Crédit : qu’est-ce qu’une « année lombarde » ?

Publié le 01 mars 2017 – Direction de l’information légale et administrative (Premier ministre)

« L’année lombarde » est une année bancaire de 360 jours et non 365, servant parfois pour le calcul des intérêts dus à une banque.
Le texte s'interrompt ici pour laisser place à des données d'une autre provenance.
-- ==== Sys2Proof/Machine/State.lean ====
section
/-! DEFINITION. The state of the whole device as plain data: threads and sequencers, cores, Sets, dies, partitions and the
device itself, with the queues and events in flight between them. Units stand in tables keyed by number, whose default is
the unit's reset state. -/

namespace Sys2Proof.Machine

/-! ### Agents -/

/-- Who issues: hardware thread `tid` (0 to 7) of physical core `core` (0 to 127), or sequencer `q` (0 MS, 1 MI, 2 copy
sequencer) of Set `set` (0 to 15, eight to a die) (R17, R18, R34). -/
inductive Agent where
  | thr (core tid : Nat)
  | seq (set q : Nat)
  deriving DecidableEq, Repr, Inhabited

/-- The table key of an agent: 8·core + tid for a thread, 1024 + 3·set + q for a sequencer. -/
def Agent.key : Agent → Nat
  | .thr c t => 8 * c + t
  | .seq s q => 1024 + 3 * s + q

/-- The agent of a table key. -/
def Agent.ofKey (k : Nat) : Agent :=
  if k < 1024 then .thr (k / 8) (k % 8) else .seq ((k - 1024) / 3) ((k - 1024) % 3)

/-- A vector clock: the value of each die's entry (R231). -/
abbrev Clock := List (Nat × BitVec 32)

/-! ### Messages -/

/-- A message (R270): its two header words, payload and, kept by the network, the units it goes from and to. Units: a core
0 to 127, a Set node 128 + set, the CP and queue manager of a die 144 + die, its ingress unit 146 + die, its reduction
root 148 + die. -/
structure Msg where
  hdr0 : Word := 0
  hdr1 : Word := 0
  payload : List Word := []
  src : Nat := 0
  dst : Nat := 0
  /-- partition of the sender, judged by windows (R210) -/
  part : Nat := 0
  /-- it stands in the destination's input buffer (R268) -/
  received : Bool := false
  /-- its number in the order of arrival at its core (R33, R343), and whether the core's windows refused it when its head flit
  reached the NI (R88, R210) -/
  arrNo : Nat := 0
  refused : Bool := false
  /-- partition of its space for queue handles, and whether a host wrote it (R304, R310) -/
  host : Bool := false
  /-- it came through the loop-back port, and carries the mark LAST (R274, R278) -/
  loop : Bool := false
  last : Bool := false
  /-- the message was poisoned by an uncorrectable error (R269) -/
  poisoned : Bool := false
  /-- the vector clock it carries (R231) -/
  clock : Clock := []
  /-- the instant at which it was placed at its destination (R384) -/
  arrival : Word := 0
  /-- of a LAUNCH message: its arrival order at its stage queue, for a packet that goes back (R280, R317) -/
  qorder : Nat := 0
  deriving DecidableEq, Repr, Inhabited

/-- A row that MONPUT sends to the Montage unit (R298). -/
structure RowXfer where
  core : Nat := 0
  tid : Nat := 0
  bin : Nat := 0
  data : List Byte := []
  tag : Word := 0
  /-- operation tag of the status reply -/
  op : BitVec 16 := 0
  gen : BitVec 13 := 0
  deriving DecidableEq, Repr, Inhabited

/-! ### Threads -/

/-- States of a thread (R19). -/
inductive TState where
  | free | run | wait | saved | stopped | off
  deriving DecidableEq, Repr, Inhabited

/-- What a blocked thread waits for. -/
inductive WaitKind where
  /-- WAIT until a time; `anyItem` when T7 also wakes on a service item, `noTime` for WAIT x0 on T7 (R133) -/
  | time (upTo : Word) (anyItem noTime : Bool)
  | dc (die idx : Nat) (word : Word)
  | bar (die idx : Nat) (phase : BitVec 16) (word : Word)
  | slate (die idx : Nat) (gen : BitVec 16) (word : Word)
  | reel (hdr : Nat)
  | qget (unit q : Nat)
  | qput (unit q : Nat) (v : Word)
  | join (set q seq : Nat)
  | sem (set sem n : Nat)
  /-- a send waits for a send-buffer entry (R274, R275) -/
  | send
  /-- held by a trap until its service item ends (R390) -/
  | trapHeld
  /-- END or DEFER has issued and its commit is to complete (R27); DEFER carries its ready time (R276) -/
  | ending (deferTo : Option Word)
  /-- the save engine writes the context (R396); `parked` as the disposition said -/
  | saving (parked : Bool)
  /-- a resident thread waits for its next message (R31) -/
  | resident
  /-- the entry's persistent region is not RESIDENT yet; a migrated context's watchdog counts this wait, another's starts at its
  end (R135, R214) -/
  | residency (preg : Nat) (moved : Bool)
  /-- RNGINV waits for its users (R332) -/
  | rnginv (lo hi : Nat) (all : Bool)
  /-- LCMREM waits for every router, NI and dispatcher (R343) -/
  | lcmrem
  /-- SCANRUN waits for its scan (R136) -/
  | scan
  /-- in RUN, the last instruction of a loop's body waits for the reply that writes the loop's register, before the count of R124 -/
  | reply
  deriving DecidableEq, Repr, Inhabited

/-- A blocked instruction: what it waits for, where its result goes, its length, and whether its release has been made. -/
structure Wait where
  kind : WaitKind
  rd : BitVec 5 := 0
  len : Nat := 4
  released : Bool := false
  /-- what it waits for has been poisoned: it ends in DEPFAULT whatever comes after (R258, R370, R374) -/
  doomed : Bool := false
  /-- the clock that its release carries (R229, R231) -/
  clock : Clock := []
  deriving DecidableEq, Repr, Inhabited

/-- An entry of a thread's journal (R25): a journaled store, a held message, or a held DCDEC or BARARR. A store keeps its
location, key id and virtual address, and for each byte the value or "not written"; `clean` names the 32-byte sectors that its instruction, of which it may be one part, covers whole
(R215), and `unc` says that its range is uncacheable (R202). -/
inductive JEntry where
  | store (loc key : Nat) (va : Word) (bytes : List (Option Byte)) (cost : Nat) (clean : List Nat) (unc : Bool)
  | msg (m : Msg)
  | dcdec (die idx : Nat) (amount : Word)
  | bararr (die idx : Nat)
  deriving DecidableEq, Repr, Inhabited

/-- An operation whose result register waits for a reply (R250, R298). -/
structure Outst where
  tag : BitVec 16 := 0
  rd : BitVec 5 := 0
  addr : Word := 0
  gen : BitVec 13 := 0
  deriving DecidableEq, Repr, Inhabited

/-- A trap that is taken at the next instruction boundary (R255, R279, R388, R395). -/
structure PendTrap where
  code : BitVec 8 := 0
  sub : BitVec 8 := 0
  tval : Word := 0
  /-- TCAUSE.IMP of the trap (R83, R388) -/
  imp : Bool := true
  deriving DecidableEq, Repr, Inhabited

/-- A strip of a read-bound stream that has been read ahead (R264): the position of its first element, its bytes, and a
recorded fault with its address. -/
structure Strip where
  pos : Nat := 0
  data : List Byte := []
  fault : Option (BitVec 8 × Word) := none
  deriving DecidableEq, Repr, Inhabited

/-- A byte group that a push has still to write (R264): the thread and slot it comes from, its number among the core's writes, and
the clock that its value carries (R231). -/
structure PushWrite where
  tid : Nat := 0
  slot : Nat := 0
  no : Nat := 0
  loc : Nat := 0
  key : Nat := 0
  bytes : List Byte := []
  /-- its range is uncacheable (R202) -/
  unc : Bool := false
  clock : Clock := []
  deriving DecidableEq, Repr, Inhabited

/-- A stream slot (R262 to R265). -/
structure Stream where
  bound : Bool := false
  write : Bool := false
  es : Nat := 0
  vfile : Bool := false
  reg : Nat := 0
  base : Word := 0
  strides : List Word := []
  counts : List Nat := []
  pos : Nat := 0
  ahead : List Strip := []
  deriving DecidableEq, Repr, Inhabited

/-- A context hosted by a thread while it is saved (R396 to R398). The registers stand in the save area in memory; the
journal image is kept here, in the device's own layout. -/
structure Hosted where
  parked : Bool := false
  gen : BitVec 13 := 0
  journal : List JEntry := []
  outst : List Outst := []
  actid : Word := 0
  actst : Word := 0
  hid : Nat := 0
  rcb : Word := 0
  preg : Nat := 0
  pregDecl : Bool := false
  slot : Option Nat := none
  slotAt : Option Nat := none
  cctr : Option Nat := none
  launch : Bool := false
  ctxBuf : List Msg := []
  saveMsgs : List Msg := []
  overflowed : Bool := false
  taken : Word := 0
  arrival : Word := 0
  idle : Word := 0
  pend : List PendTrap := []
  jbad : Bool := false
  savedAt : Word := 0
  entryAddr : Word := 0
  missCounted : Bool := false
  lastCopy : Word := 0
  msghdr : BitVec 128 := 0
  deriving DecidableEq, Repr, Inhabited

/-- The registers a resident program keeps from one activation to the next: those of its last commit (R31, R84). -/
structure RegImage where
  hid : Nat := 0
  x : List (Nat × Word) := []
  f : List (Nat × Word) := []
  v : List (Nat × VReg) := []
  p : List (Nat × PReg) := []
  ox : List (Nat × Word) := []
  fcsr : Word := 0
  vcsr : Word := 0
  tcause : Word := 0
  tval : Word := 0
  epc : Word := 0
  utvec : Word := 0
  utepc : Word := 0
  deriving DecidableEq, Repr, Inhabited

/-- A hardware thread or sequencer: the registers of R76 and R165, and what the core keeps about its activation. -/
structure Thread where
  pc : Word := 0
  x : List (Nat × Word) := []
  f : List (Nat × Word) := []
  v : List (Nat × VReg) := []
  p : List (Nat × PReg) := []
  ox : List (Nat × Word) := []
  ss : List (Nat × Stream) := []
  fcsr : Word := 0
  vcsr : Word := 0
  tcause : Word := 0
  tval : Word := 0
  epc : Word := 0
  utvec : Word := 0
  utepc : Word := 0
  actid : Word := 0
  actst : Word := 0
  msghdr : BitVec 128 := 0
  loopStart : Word := 0
  loopLast : Word := 0
  loopReg : BitVec 5 := 0
  loopActive : Bool := false
  st : TState := .free
  /-- the state before a stop (R19, R404) -/
  held : TState := .free
  wait : Option Wait := none
  journal : List JEntry := []
  gen : BitVec 13 := 0
  /-- handler id, priority, deadline (0 for none), persistent region and owning region of the activation -/
  hid : Nat := 0
  prio : Nat := 0
  deadline : Word := 0
  preg : Nat := 0
  pregDecl : Bool := false
  rcb : Word := 0
  entryAddr : Word := 0
  /-- started by a LAUNCH message: its completion counter and the stage's region (R311, R41) -/
  launch : Bool := false
  cctr : Option Nat := none
  missCounted : Bool := false
  resident : Bool := false
  image : Option RegImage := none
  /-- an uncorrectable error stands in the journal (R27) -/
  jbad : Bool := false
  /-- inbox slot of the triggering message, and the core whose inbox it is where the activation has moved away (R38, R268; DEDUCED, log
  entry 89) -/
  slot : Option Nat := none
  slotAt : Option Nat := none
  arrival : Word := 0
  taken : Word := 0
  /-- time SAVED and STOPPED since it was taken (R384), and when its present stop began -/
  idle : Word := 0
  stopAt : Word := 0
  /-- watchdog time left in ns (R29) -/
  wdLeft : Nat := 0
  wdFired : Bool := false
  outst : List Outst := []
  pendTrap : List PendTrap := []
  /-- a returned message waits in the return cell until UTRET or ERET (R279) -/
  cellBusy : Bool := false
  hosted : Option Hosted := none
  /-- KIND 4 item raised for this thread, not yet ended (R398) -/
  resuming : Bool := false
  /-- that item has ended and the restore is under way (R398) -/
  restoring : Bool := false
  /-- disposition of a pre-emption item that waits for the boundary of a thread held by a trap, 0 for none (R395), and 8 times
  the item's SUB -/
  landing : Nat := 0
  /-- fetch buffer: address of its first byte and its 32 bytes (R199, R211), and its stale mark (R212) -/
  fbuf : Option (Nat × List Byte) := none
  /-- the location that the block was filled from, by which ICINV finds it (R212, R244) -/
  fbufLoc : Nat := 0
  fbufStale : Bool := false
  /-- serial number of the activation's entry or last IFENCE, against which stale lines are judged (R212) -/
  fetchEpoch : Nat := 0
  /-- tag of the thread's last operation with a reply (DEDUCED, log entry 8) -/
  opTag : BitVec 16 := 0
  /-- YIELD was its last instruction (R58) -/
  yielded : Bool := false
  /-- its instruction has been waiting on the scoreboard since its last issue (R209, R382) -/
  sbWait : Bool := false
  /-- the clocks carried by the values it has read, and its die's clock at its last release (R226, R231, R232) -/
  seen : Clock := []
  rel : Clock := []
  /-- handle of the agent's last CPY or CPYM, 0 for none (R253) -/
  lastCopy : Word := 0
  deriving DecidableEq, Repr, Inhabited

/-! ### Copies and the range scoreboard -/

/-- A piece of a copy inside one range or one local memory: where it starts in the copy, its location, length, key id,
and for a range the virtual address. -/
structure Seg where
  off : Nat := 0
  loc : Nat := 0
  len : Nat := 0
  key : Nat := 0
  va : Word := 0
  rid : Option Nat := none
  /-- the range is uncacheable (R202) -/
  unc : Bool := false
  deriving DecidableEq, Repr, Inhabited

/-- State of a copy (R260). -/
inductive CState where
  | inFlight | done | cancelled | fault | suspended
  deriving DecidableEq, Repr, Inhabited

/-- What a copy serves besides its own bytes. -/
inductive CopyRole where
  | plain
  /-- the deposit of SNAPPUT (R354): partition, tree and node -/
  | deposit (part tree node : Nat)
  /-- a restore by SNAPGET that waits for PEND of its node (R357) -/
  | restore (part tree node : Nat)
  /-- a spill or fill of the residency engine (R214) -/
  | residency (core preg : Nat) (fill : Bool)
  deriving DecidableEq, Repr, Inhabited

/-- A copy (R251 to R260). -/
structure Copy where
  handle : Word := 0
  issuer : Agent := .thr 0 0
  part : Nat := 0
  secure : Bool := false
  len : Nat := 0
  src : List Seg := []
  dst : List (List Seg) := []
  ck : Nat := 0
  slot : Nat := 0
  idx : Nat := 0
  /-- location of the reel header for CK = 3 -/
  hdrLoc : Nat := 0
  ord : Bool := false
  started : Bool := false
  state : CState := .inFlight
  cause : BitVec 8 := 0
  prog : Nat := 0
  /-- the previous copy of its issuer, for ORD -/
  after : Word := 0
  role : CopyRole := .plain
  deriving DecidableEq, Repr, Inhabited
Elle correspond à une pratique, née au Moyen-Âge chez les banquiers lombards (nord de l’Italie).

Pour simplifier le calcul des intérêts dus à la banque, ils avaient choisi une année de 360 jours, plutôt que 365 comme l’année civile (366 en cas d’année bissextile). Certains établissements bancaires utilisent encore « l’année lombarde » pour calculer les intérêts.

Retenir une « année lombarde », est-ce neutre ou défavorable aux emprunteurs ? Prenons l’exemple d’un emprunt de 300 000 €, au taux de 3 % par an. L’intérêt journalier sera de 24,66 € si l’on prend l’année civile classique de 365 jours : 300 000 x (3/100) / 365. Mais de 25 € avec « l’année lombarde ». En pratique « l’année lombarde » ne pose problème que dans des cas limités, par exemple si l’échéance tombe au milieu d’une mensualité et qu’il faut calculer les intérêts non mois par mois mais en fonction du nombre de jours.

Si l’écart est en pratique minime pour l’emprunteur, pourquoi se préoccuper de cette « année lombarde » ? D’abord, même minime, l’écart peut conduire à des actions en justice. Et dans ce cas, une jurisprudence établie condamne l’utilisation de « l’année lombarde » à la place de l’année civile. Le recours à « l’année lombarde » peut alors déboucher sur une annulation par le juge du taux prévu dans le contrat de prêt et l’application à sa place du taux d’intérêt légal, très inférieur aux taux du marché voire proche de zéro.